This is the second part to a three (?) part set of articles covering how to train a sensory panel to perform descriptive profiling. It covers Intensity training and descriptive profiling lexicon (ballot) development.
Part iv: Intensity
As confidence and flavor familiarity builds among your panelists, it will be time to add a new twist to the training regimen: intensity training. If we are to build flavor profiles for our brands, we need to be able to quantify the magnitude of the flavors that are found in the samples, so just as we sought consensus in how our panelists describe the flavors, we must now seek consensus in how we rate their intensities. And just as before, we must use standardized materials and lots of discussions.
The first thing you’ll have to decide when you begin intensity training is what scale you will be using, and care should be taken when deciding so that you do not settle on one that is too narrow or one that is too wide. If a scale is chosen that is too narrow, it will be hard to find differences between samples. An intensity rating of 4 on a six-point scale (0-5) is only one step from a 3, despite being about 17% of the available scale. Similarly, if a wide scale is used, you may find difficulty in getting all your panelists to use the scale the same way; some may prefer to use the upper portion of the scale while others are more comfortable using values at the low end of the scale, leaving room at the upper end for the potential of more extreme samples.
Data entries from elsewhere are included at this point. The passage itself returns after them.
/-- Does a contribution packet keep check 3 of R124? An LSE packet names a row length of 2^5 to 2^12, the same for all the
packets of a chunk (08 R214; log entry 18). -/
def State.contributionOk (s : State) (h : Half) (n : Nat) (m : ManifestCfg) (p : Pkt) : Bool :=
  let hd := p.hdr
  let c := hd.chunk
  let member := decide (hd.rank < m.nMembers)
  let d := 2 ^ (hd.xfer % 16)
  let seen := ((s.stream n).chunk c).rowLen
  let len := if hd.seg = 2 then 2 * rowsOf (m.chunkLen c) d else m.chunkLen c
  let stats := hd.seg == 2
  hd.job == m.job && decide (hd.rank ∈ s.inputs n m c) && s.inputAddr h m hd.rank == some hd.src
    && decide (c < m.chunkCount) && decide (hd.off + hd.elems ≤ len) && hd.off % 32 == 0
    && ((hd.off + hd.elems) % 32 == 0 || hd.off + hd.elems == len)
    && (if m.isLse then (hd.seg == 0 || stats) && decide (5 ≤ hd.xfer % 16 ∧ hd.xfer % 16 ≤ 12) && (seen == 0 || seen == d)
          && hd.coarse % 128 == 0
        else hd.seg == 0)
    && (if stats then hd.enc == 0 && hd.fmt == 9 && (member || hd.coarse == 0x3F80)
        else if member then hd.enc == 0 && hd.fmt == m.inCode
        else hd.enc == m.carryEnc && hd.fmt == m.carryCode && hd.coarse == m.carryCoarse)
    && p.wordsOk

/-- A packet with no Manifest to count against (05 R125). -/
def State.jobDrop (s : State) (job : Nat) : State := s.modJob job (fun j => { j with drops := satAdd 32 j.drops 1 })

/-- An accepted packet: its blocks are set, and its cells wait at its tile, or for its chunk slot (05 R127, R129). -/
def State.acceptContribution (s : State) (h : Half) (n : Nat) (m : ManifestCfg) (p : Pkt) : State :=
  let hd := p.hdr
  let key := hd.rank + if hd.seg = 2 then 256 else 0
  let bits := BitVec.ofNat 128 (2 ^ ((hd.off + hd.elems + 31) / 32) - 2 ^ (hd.off / 32))
  let s := s.modChunk n hd.chunk (fun ch => { ch with
    masks := Tab.upd 0 ch.masks key (fun b => b ||| bits), last := some s.now,
    rowLen := if m.isLse then 2 ^ (hd.xfer % 16) else 0 })
  let s := s.modStat n h (fun x => { x with accepted := satAdd 32 x.accepted 1 })
  let cells := (List.range p.cells).map (fun i => (⟨n, (s.stream n).gen, p.id, i⟩ : CellWork))
  let k := m.tileOf hd.rank
  if (s.slot? n m hd.chunk k).isSome then s.modTile k (fun t => { t with cells := t.cells ++ cells })
  else s.modStream n (fun x => { x with parkedCells := x.parkedCells ++ cells })

/-- The four checks of R124 on a contribution packet. -/
def State.contribution (s : State) (h : Half) (p : Pkt) : State :=
  let hd := p.hdr
  let n := hd.sid
  match s.mfst n with
  | none => (s.jobDrop hd.job).consume h p.id
  | some m =>
    if m.nMembers = 0 ∧ hd.rank < 0xF0 then (s.jobDrop hd.job).consume h p.id
    else
      let (s, hit) := s.cacheHit h n
      if !hit then
        let s := if p.missed then s else s.modStat n h (fun x => { x with misses := satAdd 32 x.misses 1 })
        (s.modPkt h p.id (fun q => { q with missed := true })).modHalf h (fun x =>
          { x with mcache := { x.mcache with fetching := insertNew n x.mcache.fetching } })
      else
        let x := s.stream n
        let key := hd.rank + if hd.seg = 2 then 256 else 0
        let bits := 2 ^ ((hd.off + hd.elems + 31) / 32) - 2 ^ (hd.off / 32)
        if x.state ≠ .live ∨ x.gen.toNat ≠ hd.gen then
          (s.modStat n h (fun y => { y with stale := satAdd 32 y.stale 1 })).consume h p.id
        else if !s.contributionOk h n m p then
          (s.modStat n h (fun y => { y with bad := satAdd 32 y.bad 1 })).consume h p.id
        else if (Tab.get 0 (x.chunk hd.chunk).masks key).toNat &&& bits ≠ 0 then
          (s.modStat n h (fun y => { y with dup := satAdd 32 y.dup 1 })).consume h p.id
        else s.acceptContribution h n m p

/-- Do cells of a packet wait at a tile or for a slot? -/
def State.queuedPkt (s : State) (pid : Nat) : Bool :=
  s.tiles.any (fun e => e.2.cells.any (fun w => w.pid == pid))
    || s.streams.any (fun e => e.2.parkedCells.any (fun w => w.pid == pid))

/-- Is a packet here whole, for this switch, and not yet taken? -/
def State.readyPkt (s : State) (h : Half) (pid kind : Nat) : Option Pkt :=
  ((s.half h).pkt? pid).filter (fun p => p.whole && p.crcOk && p.toSelf && !p.pallets.isEmpty && p.hdr.kind == kind)

/-- CONTRIBUTION_PACKET. -/
def execContributionPacket (h : Half) (pid : Nat) (s : State) : Host.Outcome State Fault Refusal :=
  match s.readyPkt h pid 1 with
  | some p => if s.queuedPkt pid then .next s else .next (s.contribution h p)
  | none => .next s

/-- MANIFEST_FETCH: a fetch completes, and the contributions that waited for it proceed to their checks. -/
def execManifestFetch (h : Half) (sid : Sid) (s : State) : Host.Outcome State Fault Refusal :=
  let n := sid.toNat
  if n ∉ (s.half h).mcache.fetching then .next s
  else
    let s := s.modHalf h (fun x => { x with mcache := x.mcache.fill n })
    let wait := (s.half h).pkts.filter (fun p => p.missed && p.toSelf && p.hdr.sid == n && p.hdr.kind == 1
      && !s.queuedPkt p.id)
    .next (wait.foldl (fun s p => s.contribution h p) s)

/-! ## Sending between switches (06 R154 to R163) -/

/-- An outgoing packet with its destination. -/
def OutPkt.hdr (p : OutPkt) (dst : Nat) (mcast : Bool) (src : Nat) : Hdr :=
  { Hdr.ofBytes (p.payload.take 64) with dst := dst, mcast := mcast, src := src }

/-- Send a packet of a stream from its home root tile (09 R236); one that is held waits in its pallets for the start cell of its run (06
R154). -/
def State.sendOut (s : State) (m : ManifestCfg) (held : Option (Nat × Byte)) (p : OutPkt) (dst : Nat) (mcast : Bool) : State :=
  s.injectAs m.home (s.enginePort m.root) false held (p.hdr dst mcast s.own) (p.payload.drop 64) false

/-- Has the start cell of DOWN_ADDR's stream come for this run (06 R154)? -/
def StreamSt.downStarted (x : StreamSt) : Bool := x.startSeen == some x.gen

/-- Send a chunk's carry where it goes: to PARENT_ADDR (log entry 19), or to DOWN_ADDR, held until its start cell has come. -/
def State.sendCarry (s : State) (n : Nat) (m : ManifestCfg) (c : Nat) : State :=
  let x := s.stream n
  let ch := x.chunk c
  let role := s.role n m c
  if x.state ≠ .live ∨ !ch.converted ∨ ch.sent ∨ role = .release then s
  else
    let dst := (if role = .parent then m.parentAddr else m.downAddr).toNat
    let held := if role = .down ∧ !x.downStarted then some (n, x.gen) else none
    let s := ch.out.foldl (fun s p => s.sendOut m held p dst false) s
    s.modChunk n c (fun ch => { ch with sent := true, out := [] })

/-- Does this position pass a chunk's result packets to DOWN_ADDR (06 R159)? -/
def State.passesDown (s : State) (n : Nat) (m : ManifestCfg) (c : Nat) : Bool :=
  decide (1 < m.ringN) && m.releaser && s.streamKind n == 2 && (m.ringPos + 1) % m.ringN != c % m.ringN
Many sensory scientists like to use an 11-point scale (0-10) because it’s pretty intuitive for us base-10-thinking humans, and it’s pretty close to the “sweet spot” in terms of the size of the scale, as discussed above. For my panels, I prefer to use a 16-point scale (0-15) because it can be used with the Spectrum Method of intensity training, which is a standardized system for intensity training using widely-available materials as anchor points on the intensity scale. For example, the aroma intensity of dehydrated milk powder is considered a 4 on this scale, the aroma intensity of Triscuit crackers is an 8, and the intensity of the cinnamon aroma in Big Red gum is a 12. For each profiling panel, I have examples of these products in small jars on the table for my panelists to reference whenever they need to recalibrate their “intensity meters”. Other examples of products that can be used to anchor the Spectrum intensity scale are found in Sensory Evaluation Techniques, by Meilgaard, Civille & Carr (CRC Press).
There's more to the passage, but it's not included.